Passing -nodelist to slurm

kevinj · May 25, 2023, 11:21pm

Hi all,
We have a cluster of 4 nodes and submit jobs using slurm. Occasionally, two jobs that require >50% of scratch space get sent to the same node, and the second job has to wait for hours until the scratch is available. My two workarounds are to keep resubmitting the waiting job until it gets sent to a different node, or to set up additional lanes corresponding to each node “for emergency use only”, but there must be a better way. Is it possible to make the -nodelist option available to be sent to slurm in these cases, or is there some other solution?

Thanks for advice
Kevin

jucastil · May 26, 2023, 8:33am

I would suggest to modify the SLURM configuration.
For example by adding a new partition,

PartitionName=cryosparc Nodes= csone, cstwo  State=UP  MinNodes=1 MaxNodes=UNLIMITED

Then in your gres file, if you want to reserve “only” the second GPU…

gres.conf 
Name=gpu Type=gtx1080  File=/dev/nvidia1

Or something like this. Of course a “native” cryosparc solution would be great also…
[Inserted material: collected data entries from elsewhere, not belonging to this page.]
-- ==== Sys2Proof/Proofs/GroveResets.lean ====
section
/-!
PROOFS. Grove resets, quarantines and fences with room for records (R29, R91–R95, R458, R461): the error block beyond its records and the
roles outlive the end of tasks; a fence quarantines its grove where the unit generations suffice; what a grove reset clears.
-/

namespace Sys2Proof.Machine

/-! ### What the end of a task by a reset leaves -/

/-- What a quarantine or a fence goes by: the error block beyond its records, and the roles. -/
def lasting (s : State) : ErrBlock × Table RoleEntry := (s.err.beyondRecords, s.roles)

theorem lasting_of_kept {s t : State} (h : kept t = kept s) : lasting t = lasting s := by
  have herr : t.err.beyondRecords = s.err.beyondRecords := (congrArg ErrBlock.beyondRecords (standing_of_kept h) : _)
  rw [lasting, lasting, herr, roles_of_kept h]

theorem fenced_of_lasting {s t : State} (h : lasting t = lasting s) : t.err.fenced = s.err.fenced :=
  (congrArg (fun p => ErrBlock.fenced p.1) h : _)

theorem groveResets_of_lasting {s t : State} (h : lasting t = lasting s) : t.err.groveResets = s.err.groveResets :=
  (congrArg (fun p => ErrBlock.groveResets p.1) h : _)

theorem roles_of_lasting {s t : State} (h : lasting t = lasting s) : t.roles = s.roles := congrArg Prod.snd h

theorem roleOf_of_lasting {s t : State} (h : lasting t = lasting s) (n : Nat) : roleOf t n = roleOf s n := by
  rw [roleOf, roleOf, roles_of_lasting h]

@[simp] theorem lasting_report (e : ErrRecord) (s : State) : lasting (report e s) = lasting s := by
  simp [lasting, report_beyondRecords]

theorem lasting_foldl {α : Type} {f : State → α → State} (hf : ∀ s x, lasting (f s x) = lasting s) (l : List α) (s : State) :
    lasting (l.foldl f s) = lasting s :=
  List.foldlRecOn (motive := fun t => lasting t = lasting s) _ _ rfl fun t ht x _ => (hf t x).trans ht

/-- The failure of a task of no group changes neither. -/
theorem lasting_failTask {t : Task} (hmember : t.member = false) (code : W16) (s : State) :
    lasting (failTask t code s) = lasting s := by
  simp only [failTask, hmember, Bool.false_eq_true, if_false]
  rw [lasting_of_kept (kept_settleBenchOf _ _), lasting_of_kept (kept_abortSignal _ _), lasting_report]
  refine lasting_of_kept ?_
  simp only [kept_updRing, kept_updTask, kept_forgetWaits, kept_noteClocks]
  split
  · exact kept_updBenchState ..
  · rfl

theorem lasting_resetEndsTask (t : Task) (code : W16) (s : State) : lasting (resetEndsTask t code s) = lasting s := by
  simp only [resetEndsTask]
  rw [lasting_of_kept (kept_freeGroup _ _), lasting_failTask rfl]
  refine lasting_of_kept ?_
  rw [kept_updTask]
  split <;> simp

theorem lasting_failRing (r : Nat) (code : W16) (s : State) : lasting (failRing r code s) = lasting s :=
  (lasting_report _ _).trans (lasting_of_kept (by simp))

theorem lasting_fenceRings (g : Nat) (s : State) : lasting (fenceRings g s) = lasting s := by
  refine lasting_foldl (fun u r => ?_) _ s
  split
  · exact lasting_failRing r _ u
  · rfl

/-! ### Quarantines (R29, R92) -/

/-- The tasks of a bench ended, as a quarantine begins. -/
def quarantineEnds (n : Nat) (s : State) : State :=
  (runningOn s n).foldl (fun s t => resetEndsTask t 0x120F s) (discardLeaving (fun t => t.bench == some n) s)

theorem lasting_quarantineEnds (n : Nat) (s : State) : lasting (quarantineEnds n s) = lasting s :=
  (lasting_foldl (fun u t => lasting_resetEndsTask t _ u) _ _).trans (lasting_of_kept (kept_discardLeaving _ s))

/-- The bench that takes the role of a quarantined one. -/
def quarantineTaker (n : Nat) (s : State) : Option Nat :=
  if (roleOf s n).role.isSome then standbyFor (quarantineEnds n s) n else none

/-- Who takes a role stands by in a grove that is not fenced. -/
theorem quarantineTaker_spec {n m : Nat} {s : State} (h : quarantineTaker n s = some m) :
    (roleOf s m).state = .standby ∧ s.err.fenced.contains (benchGrove m) = false := by
  obtain ⟨hstate, hfree⟩ := standbyFor_spec (Option.ite_none_right_eq_some.mp h).2
  rw [roleOf_of_lasting (lasting_quarantineEnds n s)] at hstate
  rw [fenced_of_lasting (lasting_quarantineEnds n s)] at hfree
  exact ⟨hstate, hfree⟩

theorem quarantineCore_roles (n : Nat) (s : State) :
    (quarantineCore n s).roles = (handRole n (roleOf s n).role (quarantineTaker n s) s).roles :=
  roles_handRole_congr (roles_of_lasting (lasting_quarantineEnds n s)) ..

theorem roleOf_quarantineCore (n k : Nat) (s : State) :
    roleOf (quarantineCore n s) k = roleOf (handRole n (roleOf s n).role (quarantineTaker n s) s) k := by
  simp only [roleOf, quarantineCore_roles]

@[simp] theorem quarantineCore_fenced (n : Nat) (s : State) : (quarantineCore n s).err.fenced = s.err.fenced :=
  (congrArg ErrBlock.fenced (handRole_err n _ _ (quarantineEnds n s))).trans (fenced_of_lasting (lasting_quarantineEnds n s))

/-- A quarantine uses up advances of its bench, which is not quarantined twice, and of the taker, which stands by no longer. -/
theorem AdvancesLeft.quarantine {g n : Nat} {ns : List Nat} {s : State} (hleft : AdvancesLeft g (n :: ns) s)
    (hfenced : s.err.fenced.contains g = true) (hn : benchGrove n = g) (hns : ∀ k ∈ ns, benchGrove k = g) (hnew : n ∉ ns) :
    AdvancesLeft g ns (quarantineCore n s) := by
  obtain ⟨hown, hothers⟩ := hleft
  have hkeep {k : Nat} (hkn : k ≠ n) (hkt : quarantineTaker n s ≠ some k) : roleOf (quarantineCore n s) k = roleOf s k :=
    (roleOf_quarantineCore n k s).trans (roleOf_handRole_ne hkn hkt _ s)
  refine ⟨fun k hk => ?_, fun m hm hstandby => ?_⟩
  · have hkt : quarantineTaker n s ≠ some k := fun h => by
      obtain ⟨-, hfree⟩ := quarantineTaker_spec h
      rw [hns k hk, hfenced] at hfree
      exact Bool.noConfusion hfree
    rw [genExhausted_congr (hkeep (fun h => hnew (h ▸ hk)) hkt)]
    exact hown k (List.mem_cons_of_mem _ hk)
  · have hmt : quarantineTaker n s ≠ some m := fun h => by
      rw [roleOf_quarantineCore, h, roleOf_handRole_taker] at hstandby
      exact absurd hstandby (by decide)
    have hmkeep := hkeep (fun h => hm ((congrArg benchGrove h).trans hn)) hmt
    rw [genExhausted_congr hmkeep]
    exact hothers m hm (hmkeep ▸ hstandby)

/-- Benches of a fenced grove are all quarantined where the advances suffice. -/
theorem quarantineEach_of_advancesLeft {g : Nat} {ns : List Nat} (hnodup : ns.Nodup) (hns : ∀ n ∈ ns, benchGrove n = g) {s : State}
    (hfenced : s.err.fenced.contains g = true) (hleft : AdvancesLeft g ns s) :
    ∃ t, quarantineEach ns s = some t ∧ t.err.fenced = s.err.fenced := by
  induction ns generalizing s with
  | nil => exact ⟨s, rfl, rfl⟩
  | cons n ns ih =>
    obtain ⟨hnew, hnodup'⟩ := List.nodup_cons.mp hnodup
    have hns' : ∀ k ∈ ns, benchGrove k = g := fun k hk => hns k (List.mem_cons_of_mem _ hk)
    obtain ⟨t, ht, hts⟩ := ih hnodup' hns' ((quarantineCore_fenced n s).symm ▸ hfenced)
      (hleft.quarantine hfenced (hns n List.mem_cons_self) hns' hnew)
    refine ⟨t, ?_, hts.trans (quarantineCore_fenced n s)⟩
    rw [quarantineEach, quarantineExhausts_of_advancesLeft hfenced hleft, if_neg Bool.false_ne_true, ht]

/-! ### The fence of a grove (R458) -/

theorem quarantineAll_fenced {g : Nat} {s : State} (hfenced : s.err.fenced.contains g = true) (hgen : ∀ n, genExhausted s n = false)
    (cause : W16) : (quarantineAll g (grovesBenches g) cause s).err.fenced = s.err.fenced := by
  unfold quarantineAll
  dsimp only
  split
  · split <;> rfl
  · unfold quarantineNow
    dsimp only
    split
    · rfl
    · obtain ⟨t, ht, hts⟩ := quarantineEach_of_advancesLeft (ns := (grovesBenches g).filter fun n => decide ((roleOf s n).state ≠ .quarantined))
        ((grovesBenches_nodup g).filter _) (fun n hn => benchGrove_of_mem_grovesBenches (List.mem_of_mem_filter hn)) hfenced
        ⟨fun n _ => hgen n, fun m _ _ => hgen m⟩
      rw [ht]
      exact (report_err_fenced _ _).trans hts

theorem fenceGrove_fenced (g : Nat) (code : W16) {s : State} (hgen : ∀ n, genExhausted s n = false) :
    (fenceGrove g code s).err.fenced.contains g = true := by
  have hmem : (s.err.fenced ++ [g]).contains g = true := by simp
  have hquar := quarantineAll_fenced (s := { s with err := { s.err with fenced := s.err.fenced ++ [g] } }) (g := g) hmem hgen code
  rw [fenceGrove, fenced_of_lasting (lasting_fenceRings g _), hquar]
  exact hmem

/-- The fatal error of a grove fences it, unless a unit generation is exhausted. -/
theorem raiseFatal_grove_fenced (g : Nat) (e : ErrRecord) {s : State} (hactive : s.err.fatalActive = false)
    (hgen : ∀ n, genExhausted s n = false) : (raiseFatal (.grove g) e s).err.fenced.contains g = true := by
  have hgen' (n : Nat) : genExhausted (reportAs .fatal e s) n = false :=
    (genExhausted_congr (congrArg (fun t => t.get {} n) (reportAs_roles .fatal e s))).trans (hgen n)
  simp only [raiseFatal, hactive, Bool.false_eq_true, if_false, scopeAction]
  exact fenceGrove_fenced g e.code hgen'

/-! ### What a grove reset clears (R91, R94) -/

/-- The answer to who waits for a register write changes a hart or the management processor alone. -/
theorem releaseWriter_shape (w : Option RegWriter) (s : State) :
    ∃ l m, releaseWriter w s = { s with landing := l, mgmt := m } := by
  unfold releaseWriter
  split
  · exact ⟨_, _, rfl⟩
  · exact ⟨_, _, rfl⟩
  · exact ⟨s.landing, s.mgmt, rfl⟩
  · exact ⟨s.landing, s.mgmt, rfl⟩

theorem foldl_releaseWriter_shape {α : Type} (w : α → Option RegWriter) (l : List α) (s : State) :
    ∃ a b, l.foldl (fun s x => releaseWriter (w x) s) s = { s with landing := a, mgmt := b } := by
  induction l generalizing s with
  | nil => exact ⟨s.landing, s.mgmt, rfl⟩
  | cons x xs ih =>
    obtain ⟨a, b, h⟩ := releaseWriter_shape (w x) s
    obtain ⟨a', b', h'⟩ := ih (releaseWriter (w x) s)
    exact ⟨a', b', by rw [List.foldl_cons, h', h]⟩

/-- The tasks of a grove ended, as its reset begins. -/
def groveEnds (g : Nat) (s : State) : State :=
  (groveTasks s g).foldl (fun s t => resetEndsTask t 0x120E s) (discardLeaving (fun t => t.grove == g) (noteClocks s))

theorem lasting_groveEnds (g : Nat) (s : State) : lasting (groveEnds g s) = lasting s :=
  (lasting_foldl (fun u t => lasting_resetEndsTask t _ u) _ _).trans (lasting_of_kept (by simp))

theorem groveEnds_of_idle {g : Nat} {s : State} (hidle : groveTasks s g = []) :
    groveEnds g s = discardLeaving (fun t => t.grove == g) (noteClocks s) := by
  simp [groveEnds, hidle]

/-- The start of a grove reset, field by field, from the state in which the grove's tasks have ended. -/
theorem groveResetStart_fields (g : Nat) (s : State) :
    let s1 := groveEnds g s
    let t := groveResetStart g s
    t.groveResets = s1.groveResets.update {} g (fun x => { x with busy := true, since := s1.now }) ∧
      t.roles = (grovesBenches g).foldl (fun t n => t.update {} n fun e => { e with advances := e.advances + 1 }) s1.roles ∧
      t.scratch = s1.scratch.dropWhere (fun a => benchGrove (a / scratchSize) == g) ∧ t.mem = s1.mem ∧ t.tasks = s1.tasks ∧
      t.opLines = s1.opLines.filter (fun l => l.grove != g) ∧ (t.opRegs.get {} g).waiting = [] ∧
      t.err.groveResets = s1.err.groveResets := by
  have hends : (groveTasks s g).foldl (fun s t => resetEndsTask t 0x120E s) (discardLeaving (fun t => t.grove == g) (noteClocks s)) =
      groveEnds g s := rfl
  simp only [groveResetStart, hends]
  generalize groveEnds g s = s1
  have hshape := foldl_releaseWriter_shape (fun x : Option (Nat × Nat) × RegWriter => some x.2) (s1.opRegs.get {} g).waiting
  generalize hstart : List.foldl _ _ _ = t
  obtain ⟨a, b, h⟩ := hshape _
  rw [h] at hstart
  rw [← hstart]
  refine ⟨rfl, ?_, rfl, rfl, rfl, rfl, by simp [Table.get_set_self], rfl⟩
  dsimp only

/-- Each of distinct indices updated once. -/
theorem get_foldl_update {α : Type} [DecidableEq α] (d : α) (f : α → α) {ns : List Nat} (hnodup : ns.Nodup) (t : Table α) (k : Nat) :
    (ns.foldl (fun t n => t.update d n f) t).get d k = if k ∈ ns then f (t.get d k) else t.get d k := by
  induction ns generalizing t with
  | nil => simp
  | cons n ns ih =>
    obtain ⟨hnew, hnodup'⟩ := List.nodup_cons.mp hnodup
    rw [List.foldl_cons, ih hnodup', Table.get_update]
    by_cases hkn : k = n
    · subst hkn
      simp [hnew]
    · simp [hkn]

theorem mem_grovesBenches {g n : Nat} : n ∈ grovesBenches g ↔ benchGrove n = g := by
  refine ⟨benchGrove_of_mem_grovesBenches, fun h => ?_⟩
  simp only [benchGrove] at h
  simp only [grovesBenches, List.mem_map, List.mem_range]
  exact ⟨n - 128 * g, by omega, by omega⟩

theorem groveResetTaken_iff {s : State} {g : Nat} : groveResetTaken s g = true ↔
    s.life.power = .running ∧ g < 4 ∧ (s.groveResets.get {} g).busy = false ∧ s.err.fenced.contains g = false := by
  simp [groveResetTaken, and_assoc]

theorem requestGroveReset_of_taken {g : Nat} {s : State} (htaken : groveResetTaken s g = true)
    (hgen : (grovesBenches g).any (genExhausted s) = false) : requestGroveReset g s = groveResetStart g s := by
  simp [requestGroveReset, htaken, hgen]

theorem requestGroveReset_of_not_taken {g : Nat} {s : State} (htaken : groveResetTaken s g = false) : requestGroveReset g s = s := by
  simp [requestGroveReset, htaken]

/-- The end of a grove reset with no bench found bad and no quarantine held. -/
theorem completeGroveReset_of_clean {g : Nat} {s : State} (hpower : s.life.power = .running)
    (hheld : (s.groveResets.get {} g).held = []) :
    completeGroveReset g [] s = report { code := 0x1210, source := srcGrove s g }
      { s with groveResets := s.groveResets.update {} g fun y => { y with busy := false, count := (y.count + 1) % 2 ^ 32, held := [] } } := by
  simp [completeGroveReset, quarantineNow, applyHeld, quarantineEach, hheld, hpower, wrapAdd, srcGrove]

/-- Settles O16: the reset that starts is `groveResetStart`, of whose fields `groveResetStart_fields` tells; its end is
`completeGroveReset_of_clean`. -/
theorem groveResetClearsItsGrove : Obligations.GroveResetClearsItsGrove := by
  unfold Obligations.GroveResetClearsItsGrove
  refine ⟨fun g s hpower hg hbusy hfenced hgen hidle => ?_, fun g s hpower hbusy hheld => ?_⟩
  · obtain ⟨hresets, hroles, hscratch, hmem, htasks, hlines, hwaiting, -⟩ := groveResetStart_fields g s
    rw [groveEnds_of_idle hidle] at hresets hroles hscratch hmem htasks hlines
    have hrole (n : Nat) : roleOf (groveResetStart g s) n =
        if n / 128 = g then { roleOf s n with advances := (roleOf s n).advances + 1 } else roleOf s n := by
      rw [roleOf, hroles, get_foldl_update _ _ (grovesBenches_nodup g)]
      simp only [mem_grovesBenches]
      rfl
    refine ⟨groveResetStart g s, ?_, ?_, hmem, htasks, fun a ha => ?_, fun a ha => ?_, fun l hl => ?_, hwaiting, fun n hn => ?_,
      fun n hn => ?_⟩
    · exact congrArg _ (requestGroveReset_of_taken (groveResetTaken_iff.mpr ⟨hpower, hg, hbusy, hfenced⟩) hgen)
    · simp [hresets, Table.get_update]
    · rw [memGet, hscratch, Table.get_dropWhere]
      simp [ha, unlistedByte]
    · rw [memGet, hscratch, Table.get_dropWhere]
      simp [ha, memGet, discardLeaving, noteClocks]
    · rw [hlines] at hl
      simpa using (List.mem_filter.mp hl).2
    · rw [hrole, if_pos hn]
    · rw [hrole, if_neg hn]
  · show (if (s.groveResets.get {} g).busy then _ else _) = _
    rw [if_pos hbusy, completeGroveReset_of_clean hpower hheld]

/-! ### Tally state errors (R461) -/

section Tally

variable {g : Nat} {s : State}

/-- The record of a Tally state error, written. -/
def tallyReported (g : Nat) (s : State) : State := report { code := 0x3901, source := srcGrove s g } s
leetleyang · May 26, 2023, 5:16pm

Hi,

You can make use of jinja statements and/or custom variables when formatting cluster_script.sh. Some examples below.

Example 1:

...
{%- if node %}
#SBATCH --nodelist={{ node }}
{%- endif %}
...

Example 2:

...
#SBATCH --partition=gpu {{ extra_param }}
...

In the above example, the var extra_param, added to the end of any arbitrary line in the header, can be defined as “-w node[2-4]” or “-x node1” at time of submission to either include or exclude certain nodes, respectively.

It can also be set to a string of slurm flags, e.g. “-w node2 --mem=60G --constraint=intel”.

Cheers,
Yang